» The problem:
Below are records; reproduce exactly the lines from the one that has "is clear. -/" through the one that has "obtain ⟨t, hrun, hblk⟩", ends included, and nothing more.

(Materials provided begins)

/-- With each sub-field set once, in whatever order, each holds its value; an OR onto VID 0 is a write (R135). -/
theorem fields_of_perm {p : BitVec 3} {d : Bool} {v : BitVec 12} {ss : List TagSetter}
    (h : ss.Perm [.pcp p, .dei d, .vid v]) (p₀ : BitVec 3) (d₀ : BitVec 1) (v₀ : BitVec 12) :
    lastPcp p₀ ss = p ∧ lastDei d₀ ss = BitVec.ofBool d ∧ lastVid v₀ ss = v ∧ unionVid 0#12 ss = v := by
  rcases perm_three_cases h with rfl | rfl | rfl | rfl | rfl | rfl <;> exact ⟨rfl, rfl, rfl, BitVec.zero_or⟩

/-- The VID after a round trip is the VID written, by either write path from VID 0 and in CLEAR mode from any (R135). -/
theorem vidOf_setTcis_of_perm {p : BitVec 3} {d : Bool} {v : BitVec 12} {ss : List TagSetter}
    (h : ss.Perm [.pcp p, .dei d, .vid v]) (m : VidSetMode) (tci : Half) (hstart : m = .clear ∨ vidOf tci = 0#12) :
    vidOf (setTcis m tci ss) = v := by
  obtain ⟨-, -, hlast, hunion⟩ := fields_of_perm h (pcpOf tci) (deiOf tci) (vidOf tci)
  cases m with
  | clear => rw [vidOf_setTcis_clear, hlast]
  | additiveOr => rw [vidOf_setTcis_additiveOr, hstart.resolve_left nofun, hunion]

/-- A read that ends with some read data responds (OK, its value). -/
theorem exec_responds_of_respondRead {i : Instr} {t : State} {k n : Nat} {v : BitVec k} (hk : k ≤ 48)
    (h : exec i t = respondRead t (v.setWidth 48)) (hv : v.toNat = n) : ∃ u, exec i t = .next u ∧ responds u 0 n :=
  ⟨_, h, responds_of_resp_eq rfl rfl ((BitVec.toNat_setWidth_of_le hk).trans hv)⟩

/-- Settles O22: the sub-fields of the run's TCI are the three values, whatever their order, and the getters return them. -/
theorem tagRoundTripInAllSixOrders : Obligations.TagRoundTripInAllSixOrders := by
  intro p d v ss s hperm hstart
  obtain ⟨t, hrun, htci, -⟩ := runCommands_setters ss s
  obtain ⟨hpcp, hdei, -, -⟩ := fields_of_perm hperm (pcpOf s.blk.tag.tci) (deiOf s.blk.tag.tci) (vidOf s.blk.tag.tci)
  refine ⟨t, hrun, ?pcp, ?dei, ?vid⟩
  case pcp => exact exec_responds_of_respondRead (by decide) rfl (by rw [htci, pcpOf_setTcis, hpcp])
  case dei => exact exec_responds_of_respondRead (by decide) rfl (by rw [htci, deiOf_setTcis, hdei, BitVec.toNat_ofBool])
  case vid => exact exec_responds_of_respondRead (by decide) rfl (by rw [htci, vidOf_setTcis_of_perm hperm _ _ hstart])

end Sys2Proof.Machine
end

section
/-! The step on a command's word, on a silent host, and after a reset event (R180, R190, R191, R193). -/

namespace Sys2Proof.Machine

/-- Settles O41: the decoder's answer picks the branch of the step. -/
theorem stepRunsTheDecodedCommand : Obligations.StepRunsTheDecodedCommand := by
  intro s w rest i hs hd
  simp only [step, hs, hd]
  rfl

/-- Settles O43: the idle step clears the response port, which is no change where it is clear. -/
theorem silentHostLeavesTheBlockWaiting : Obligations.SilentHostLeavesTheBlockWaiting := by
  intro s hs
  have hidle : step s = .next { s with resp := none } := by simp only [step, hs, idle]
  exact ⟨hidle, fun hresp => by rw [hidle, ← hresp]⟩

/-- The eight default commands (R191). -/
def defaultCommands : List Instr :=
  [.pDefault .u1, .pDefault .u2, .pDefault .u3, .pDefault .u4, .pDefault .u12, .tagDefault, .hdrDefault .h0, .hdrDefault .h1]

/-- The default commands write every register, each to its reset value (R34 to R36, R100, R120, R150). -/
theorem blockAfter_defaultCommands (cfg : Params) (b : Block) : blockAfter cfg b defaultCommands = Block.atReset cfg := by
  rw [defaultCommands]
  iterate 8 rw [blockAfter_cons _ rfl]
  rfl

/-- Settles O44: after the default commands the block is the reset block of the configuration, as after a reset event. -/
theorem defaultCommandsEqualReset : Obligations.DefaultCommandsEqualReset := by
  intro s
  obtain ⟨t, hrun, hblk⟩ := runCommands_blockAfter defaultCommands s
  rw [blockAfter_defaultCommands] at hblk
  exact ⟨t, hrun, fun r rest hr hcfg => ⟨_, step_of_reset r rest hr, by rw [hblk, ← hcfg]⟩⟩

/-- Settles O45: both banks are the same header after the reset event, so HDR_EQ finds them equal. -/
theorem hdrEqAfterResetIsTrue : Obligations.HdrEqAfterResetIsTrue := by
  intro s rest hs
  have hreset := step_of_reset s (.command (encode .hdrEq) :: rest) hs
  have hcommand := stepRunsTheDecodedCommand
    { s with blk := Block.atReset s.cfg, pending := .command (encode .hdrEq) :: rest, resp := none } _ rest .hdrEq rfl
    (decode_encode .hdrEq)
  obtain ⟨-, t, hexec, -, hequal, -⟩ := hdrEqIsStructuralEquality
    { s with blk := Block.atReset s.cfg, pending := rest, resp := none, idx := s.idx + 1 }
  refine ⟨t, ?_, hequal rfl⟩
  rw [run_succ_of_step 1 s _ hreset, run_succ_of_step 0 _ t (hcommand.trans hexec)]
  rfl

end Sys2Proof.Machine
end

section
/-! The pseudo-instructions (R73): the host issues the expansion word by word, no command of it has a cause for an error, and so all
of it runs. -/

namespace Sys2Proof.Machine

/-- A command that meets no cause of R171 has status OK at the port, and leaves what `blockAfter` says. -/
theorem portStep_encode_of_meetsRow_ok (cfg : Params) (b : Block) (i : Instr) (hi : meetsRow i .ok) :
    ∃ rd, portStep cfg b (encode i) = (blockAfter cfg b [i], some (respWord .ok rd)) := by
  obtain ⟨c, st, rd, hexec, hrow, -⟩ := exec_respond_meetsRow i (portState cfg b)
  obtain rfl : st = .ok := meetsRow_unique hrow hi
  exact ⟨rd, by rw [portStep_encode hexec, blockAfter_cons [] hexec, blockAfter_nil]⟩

(Materials provided ends)
(Materials provided begins)

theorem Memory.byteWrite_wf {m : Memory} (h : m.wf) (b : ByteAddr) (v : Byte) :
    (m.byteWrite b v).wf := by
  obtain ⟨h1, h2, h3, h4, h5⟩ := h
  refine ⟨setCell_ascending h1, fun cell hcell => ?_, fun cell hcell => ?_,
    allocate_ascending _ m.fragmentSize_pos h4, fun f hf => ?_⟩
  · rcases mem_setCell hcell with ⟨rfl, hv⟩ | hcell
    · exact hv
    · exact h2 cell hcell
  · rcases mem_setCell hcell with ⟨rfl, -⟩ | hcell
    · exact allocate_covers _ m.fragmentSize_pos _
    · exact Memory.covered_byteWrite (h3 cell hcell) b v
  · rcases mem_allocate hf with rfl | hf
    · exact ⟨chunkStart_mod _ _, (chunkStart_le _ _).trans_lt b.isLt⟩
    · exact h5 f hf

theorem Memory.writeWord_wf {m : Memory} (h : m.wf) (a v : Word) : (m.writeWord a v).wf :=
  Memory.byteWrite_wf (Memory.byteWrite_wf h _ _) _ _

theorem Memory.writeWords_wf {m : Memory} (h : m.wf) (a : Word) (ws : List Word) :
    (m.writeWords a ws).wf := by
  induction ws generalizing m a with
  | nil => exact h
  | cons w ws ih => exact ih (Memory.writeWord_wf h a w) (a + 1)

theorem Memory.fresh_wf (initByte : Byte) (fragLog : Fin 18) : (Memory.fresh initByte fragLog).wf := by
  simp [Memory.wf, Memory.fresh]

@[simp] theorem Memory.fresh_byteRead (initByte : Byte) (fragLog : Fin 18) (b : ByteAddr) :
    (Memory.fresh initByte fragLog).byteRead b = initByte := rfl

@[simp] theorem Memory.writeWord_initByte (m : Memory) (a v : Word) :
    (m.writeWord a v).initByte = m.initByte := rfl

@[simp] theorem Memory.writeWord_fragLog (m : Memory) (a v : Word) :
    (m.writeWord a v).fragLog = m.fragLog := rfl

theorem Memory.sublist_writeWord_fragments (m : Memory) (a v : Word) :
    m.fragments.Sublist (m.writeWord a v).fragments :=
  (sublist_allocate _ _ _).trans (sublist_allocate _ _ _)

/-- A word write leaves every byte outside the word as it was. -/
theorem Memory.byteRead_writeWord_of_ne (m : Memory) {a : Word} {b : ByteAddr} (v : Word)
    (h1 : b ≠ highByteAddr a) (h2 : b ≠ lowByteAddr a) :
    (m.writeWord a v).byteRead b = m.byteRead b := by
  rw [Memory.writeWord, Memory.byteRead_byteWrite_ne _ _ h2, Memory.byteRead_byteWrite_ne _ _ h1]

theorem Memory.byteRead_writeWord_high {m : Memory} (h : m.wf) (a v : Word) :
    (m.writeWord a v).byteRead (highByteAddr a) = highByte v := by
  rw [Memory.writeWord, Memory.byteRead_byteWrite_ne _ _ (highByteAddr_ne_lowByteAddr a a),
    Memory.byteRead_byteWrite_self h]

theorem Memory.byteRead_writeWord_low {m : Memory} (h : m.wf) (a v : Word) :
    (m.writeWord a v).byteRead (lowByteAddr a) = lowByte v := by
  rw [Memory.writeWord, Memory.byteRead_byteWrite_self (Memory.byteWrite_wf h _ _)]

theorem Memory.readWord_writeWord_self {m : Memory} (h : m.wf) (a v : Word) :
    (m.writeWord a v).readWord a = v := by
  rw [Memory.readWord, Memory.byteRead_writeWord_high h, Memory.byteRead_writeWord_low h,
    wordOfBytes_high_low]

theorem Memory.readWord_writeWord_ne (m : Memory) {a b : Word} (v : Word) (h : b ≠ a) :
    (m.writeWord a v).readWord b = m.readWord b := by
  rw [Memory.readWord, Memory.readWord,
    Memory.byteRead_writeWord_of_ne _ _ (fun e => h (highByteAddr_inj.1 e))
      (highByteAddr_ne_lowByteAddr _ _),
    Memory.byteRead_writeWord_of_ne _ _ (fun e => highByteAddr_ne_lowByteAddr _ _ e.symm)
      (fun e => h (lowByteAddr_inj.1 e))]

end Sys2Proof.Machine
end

(Materials provided ends)

» Your response:
/-- Settles O43: the idle step clears the response port, which is no change where it is clear. -/
theorem silentHostLeavesTheBlockWaiting : Obligations.SilentHostLeavesTheBlockWaiting := by
  intro s hs
  have hidle : step s = .next { s with resp := none } := by simp only [step, hs, idle]
  exact ⟨hidle, fun hresp => by rw [hidle, ← hresp]⟩

/-- The eight default commands (R191). -/
def defaultCommands : List Instr :=
  [.pDefault .u1, .pDefault .u2, .pDefault .u3, .pDefault .u4, .pDefault .u12, .tagDefault, .hdrDefault .h0, .hdrDefault .h1]

/-- The default commands write every register, each to its reset value (R34 to R36, R100, R120, R150). -/
theorem blockAfter_defaultCommands (cfg : Params) (b : Block) : blockAfter cfg b defaultCommands = Block.atReset cfg := by
  rw [defaultCommands]
  iterate 8 rw [blockAfter_cons _ rfl]
  rfl

/-- Settles O44: after the default commands the block is the reset block of the configuration, as after a reset event. -/
theorem defaultCommandsEqualReset : Obligations.DefaultCommandsEqualReset := by
  intro s
  obtain ⟨t, hrun, hblk⟩ := runCommands_blockAfter defaultCommands s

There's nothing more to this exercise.